Check each line of the listing for the string "placeFrame", then state how many lines have it. Only the number is wanted.

| Given records |
-- Opening Marker --

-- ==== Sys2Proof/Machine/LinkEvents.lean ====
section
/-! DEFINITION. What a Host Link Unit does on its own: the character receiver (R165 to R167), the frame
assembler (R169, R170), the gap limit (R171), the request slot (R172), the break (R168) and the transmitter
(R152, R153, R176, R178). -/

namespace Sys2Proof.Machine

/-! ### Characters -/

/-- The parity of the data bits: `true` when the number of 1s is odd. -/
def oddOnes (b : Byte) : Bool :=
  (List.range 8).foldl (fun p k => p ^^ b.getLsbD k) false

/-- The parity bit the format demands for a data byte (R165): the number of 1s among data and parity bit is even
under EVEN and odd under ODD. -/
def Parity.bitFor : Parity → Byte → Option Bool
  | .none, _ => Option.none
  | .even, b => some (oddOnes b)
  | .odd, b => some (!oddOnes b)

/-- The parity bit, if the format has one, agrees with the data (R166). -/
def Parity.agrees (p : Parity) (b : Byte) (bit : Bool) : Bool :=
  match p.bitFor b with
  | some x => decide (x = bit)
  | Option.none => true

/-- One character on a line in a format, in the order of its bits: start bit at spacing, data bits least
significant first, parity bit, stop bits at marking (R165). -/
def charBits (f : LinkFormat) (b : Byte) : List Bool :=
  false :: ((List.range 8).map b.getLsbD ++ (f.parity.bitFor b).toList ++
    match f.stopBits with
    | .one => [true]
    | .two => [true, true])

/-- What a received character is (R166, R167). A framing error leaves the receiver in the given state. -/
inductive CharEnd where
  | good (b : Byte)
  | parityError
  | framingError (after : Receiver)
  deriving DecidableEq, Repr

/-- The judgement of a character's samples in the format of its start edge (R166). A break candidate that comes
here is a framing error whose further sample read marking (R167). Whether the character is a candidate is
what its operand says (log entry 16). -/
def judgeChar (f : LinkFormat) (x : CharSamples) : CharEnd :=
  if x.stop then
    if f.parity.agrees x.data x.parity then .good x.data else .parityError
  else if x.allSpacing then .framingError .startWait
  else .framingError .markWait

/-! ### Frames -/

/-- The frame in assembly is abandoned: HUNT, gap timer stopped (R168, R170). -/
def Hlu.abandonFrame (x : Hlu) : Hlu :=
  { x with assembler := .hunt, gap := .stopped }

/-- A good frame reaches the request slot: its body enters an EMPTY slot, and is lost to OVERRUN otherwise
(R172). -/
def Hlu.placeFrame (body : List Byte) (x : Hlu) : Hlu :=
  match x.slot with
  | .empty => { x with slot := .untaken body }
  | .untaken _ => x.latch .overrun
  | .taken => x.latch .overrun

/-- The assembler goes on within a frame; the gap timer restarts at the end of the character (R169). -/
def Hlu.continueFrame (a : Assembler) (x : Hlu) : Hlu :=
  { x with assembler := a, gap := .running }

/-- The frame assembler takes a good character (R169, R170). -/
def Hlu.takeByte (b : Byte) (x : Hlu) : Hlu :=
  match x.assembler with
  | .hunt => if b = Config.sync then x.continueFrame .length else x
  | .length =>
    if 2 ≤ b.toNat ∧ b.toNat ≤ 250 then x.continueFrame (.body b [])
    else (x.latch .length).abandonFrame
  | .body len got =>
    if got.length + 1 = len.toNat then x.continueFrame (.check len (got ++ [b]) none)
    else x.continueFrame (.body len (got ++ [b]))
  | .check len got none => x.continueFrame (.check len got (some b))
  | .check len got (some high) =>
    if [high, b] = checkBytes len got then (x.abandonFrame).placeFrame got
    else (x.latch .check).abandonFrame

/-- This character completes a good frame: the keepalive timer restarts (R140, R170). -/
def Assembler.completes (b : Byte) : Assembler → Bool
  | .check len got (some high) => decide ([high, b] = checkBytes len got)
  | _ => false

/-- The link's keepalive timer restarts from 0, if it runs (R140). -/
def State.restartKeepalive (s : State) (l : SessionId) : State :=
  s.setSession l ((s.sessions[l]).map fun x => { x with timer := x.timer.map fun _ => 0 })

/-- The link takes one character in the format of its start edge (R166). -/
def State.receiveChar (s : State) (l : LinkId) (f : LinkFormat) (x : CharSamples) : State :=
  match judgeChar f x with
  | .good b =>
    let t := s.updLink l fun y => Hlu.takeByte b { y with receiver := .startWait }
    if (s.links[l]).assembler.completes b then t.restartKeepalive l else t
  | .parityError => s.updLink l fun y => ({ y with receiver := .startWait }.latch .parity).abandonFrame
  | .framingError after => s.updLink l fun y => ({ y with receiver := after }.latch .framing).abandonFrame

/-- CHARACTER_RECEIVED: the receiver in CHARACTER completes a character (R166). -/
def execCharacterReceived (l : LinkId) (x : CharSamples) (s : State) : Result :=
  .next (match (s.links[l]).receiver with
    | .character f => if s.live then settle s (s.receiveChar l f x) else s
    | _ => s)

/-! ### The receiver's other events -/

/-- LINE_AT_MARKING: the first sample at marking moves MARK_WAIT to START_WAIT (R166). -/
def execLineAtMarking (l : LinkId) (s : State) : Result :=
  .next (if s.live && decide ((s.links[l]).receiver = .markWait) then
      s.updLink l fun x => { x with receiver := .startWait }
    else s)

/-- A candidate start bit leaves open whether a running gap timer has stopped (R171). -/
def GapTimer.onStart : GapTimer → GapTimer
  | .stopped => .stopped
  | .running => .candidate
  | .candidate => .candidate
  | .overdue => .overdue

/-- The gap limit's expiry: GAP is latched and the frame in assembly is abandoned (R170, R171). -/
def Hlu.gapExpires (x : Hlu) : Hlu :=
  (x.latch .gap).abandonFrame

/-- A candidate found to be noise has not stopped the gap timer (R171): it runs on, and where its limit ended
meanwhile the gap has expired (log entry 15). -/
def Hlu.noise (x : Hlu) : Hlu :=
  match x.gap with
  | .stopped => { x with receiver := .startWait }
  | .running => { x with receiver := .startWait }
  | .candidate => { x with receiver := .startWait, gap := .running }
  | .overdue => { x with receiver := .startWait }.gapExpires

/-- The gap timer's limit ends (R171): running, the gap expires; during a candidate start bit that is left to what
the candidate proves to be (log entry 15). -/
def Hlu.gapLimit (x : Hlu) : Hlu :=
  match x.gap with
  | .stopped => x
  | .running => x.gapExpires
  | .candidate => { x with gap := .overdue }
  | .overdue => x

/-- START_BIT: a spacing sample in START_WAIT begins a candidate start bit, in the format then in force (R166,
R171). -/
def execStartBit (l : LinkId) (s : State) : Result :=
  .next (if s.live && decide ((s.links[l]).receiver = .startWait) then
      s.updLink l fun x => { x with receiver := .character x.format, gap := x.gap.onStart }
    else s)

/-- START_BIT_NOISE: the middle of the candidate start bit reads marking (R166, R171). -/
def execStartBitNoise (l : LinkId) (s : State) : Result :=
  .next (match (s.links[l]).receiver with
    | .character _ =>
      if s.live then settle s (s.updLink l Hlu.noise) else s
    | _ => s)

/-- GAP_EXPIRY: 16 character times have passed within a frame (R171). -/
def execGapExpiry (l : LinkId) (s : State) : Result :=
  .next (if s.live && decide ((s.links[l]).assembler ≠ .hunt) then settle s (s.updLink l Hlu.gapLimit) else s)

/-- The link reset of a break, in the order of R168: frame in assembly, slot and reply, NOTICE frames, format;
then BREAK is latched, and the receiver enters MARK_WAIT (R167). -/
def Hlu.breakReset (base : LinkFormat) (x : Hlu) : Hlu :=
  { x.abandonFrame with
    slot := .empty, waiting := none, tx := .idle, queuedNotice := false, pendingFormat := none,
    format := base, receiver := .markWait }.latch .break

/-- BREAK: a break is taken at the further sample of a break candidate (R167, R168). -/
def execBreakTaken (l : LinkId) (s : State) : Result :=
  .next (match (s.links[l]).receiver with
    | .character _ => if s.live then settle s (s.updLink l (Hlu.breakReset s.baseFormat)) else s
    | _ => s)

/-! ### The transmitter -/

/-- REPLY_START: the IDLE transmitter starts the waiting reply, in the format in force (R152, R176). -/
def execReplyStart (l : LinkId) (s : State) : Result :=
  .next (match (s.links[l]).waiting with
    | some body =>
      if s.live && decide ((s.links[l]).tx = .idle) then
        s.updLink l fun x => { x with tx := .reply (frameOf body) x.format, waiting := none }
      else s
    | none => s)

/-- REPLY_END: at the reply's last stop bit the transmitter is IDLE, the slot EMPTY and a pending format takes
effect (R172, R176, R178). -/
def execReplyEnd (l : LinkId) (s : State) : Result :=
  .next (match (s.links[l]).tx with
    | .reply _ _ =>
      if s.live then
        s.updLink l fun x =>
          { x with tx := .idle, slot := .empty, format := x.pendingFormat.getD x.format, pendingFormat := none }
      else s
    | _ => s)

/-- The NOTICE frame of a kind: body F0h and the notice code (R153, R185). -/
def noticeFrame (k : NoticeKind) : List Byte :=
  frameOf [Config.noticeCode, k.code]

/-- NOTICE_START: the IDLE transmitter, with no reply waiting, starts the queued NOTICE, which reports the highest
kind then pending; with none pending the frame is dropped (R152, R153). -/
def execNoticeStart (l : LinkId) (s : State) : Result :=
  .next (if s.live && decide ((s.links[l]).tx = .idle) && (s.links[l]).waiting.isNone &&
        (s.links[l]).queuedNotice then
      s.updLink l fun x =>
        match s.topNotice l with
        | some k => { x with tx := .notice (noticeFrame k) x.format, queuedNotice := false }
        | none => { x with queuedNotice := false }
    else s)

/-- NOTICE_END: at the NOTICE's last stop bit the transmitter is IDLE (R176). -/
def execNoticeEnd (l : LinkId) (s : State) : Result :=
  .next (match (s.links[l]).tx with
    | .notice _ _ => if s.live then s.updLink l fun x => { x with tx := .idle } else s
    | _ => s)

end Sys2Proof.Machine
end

-- Closing Marker --

| Output |
2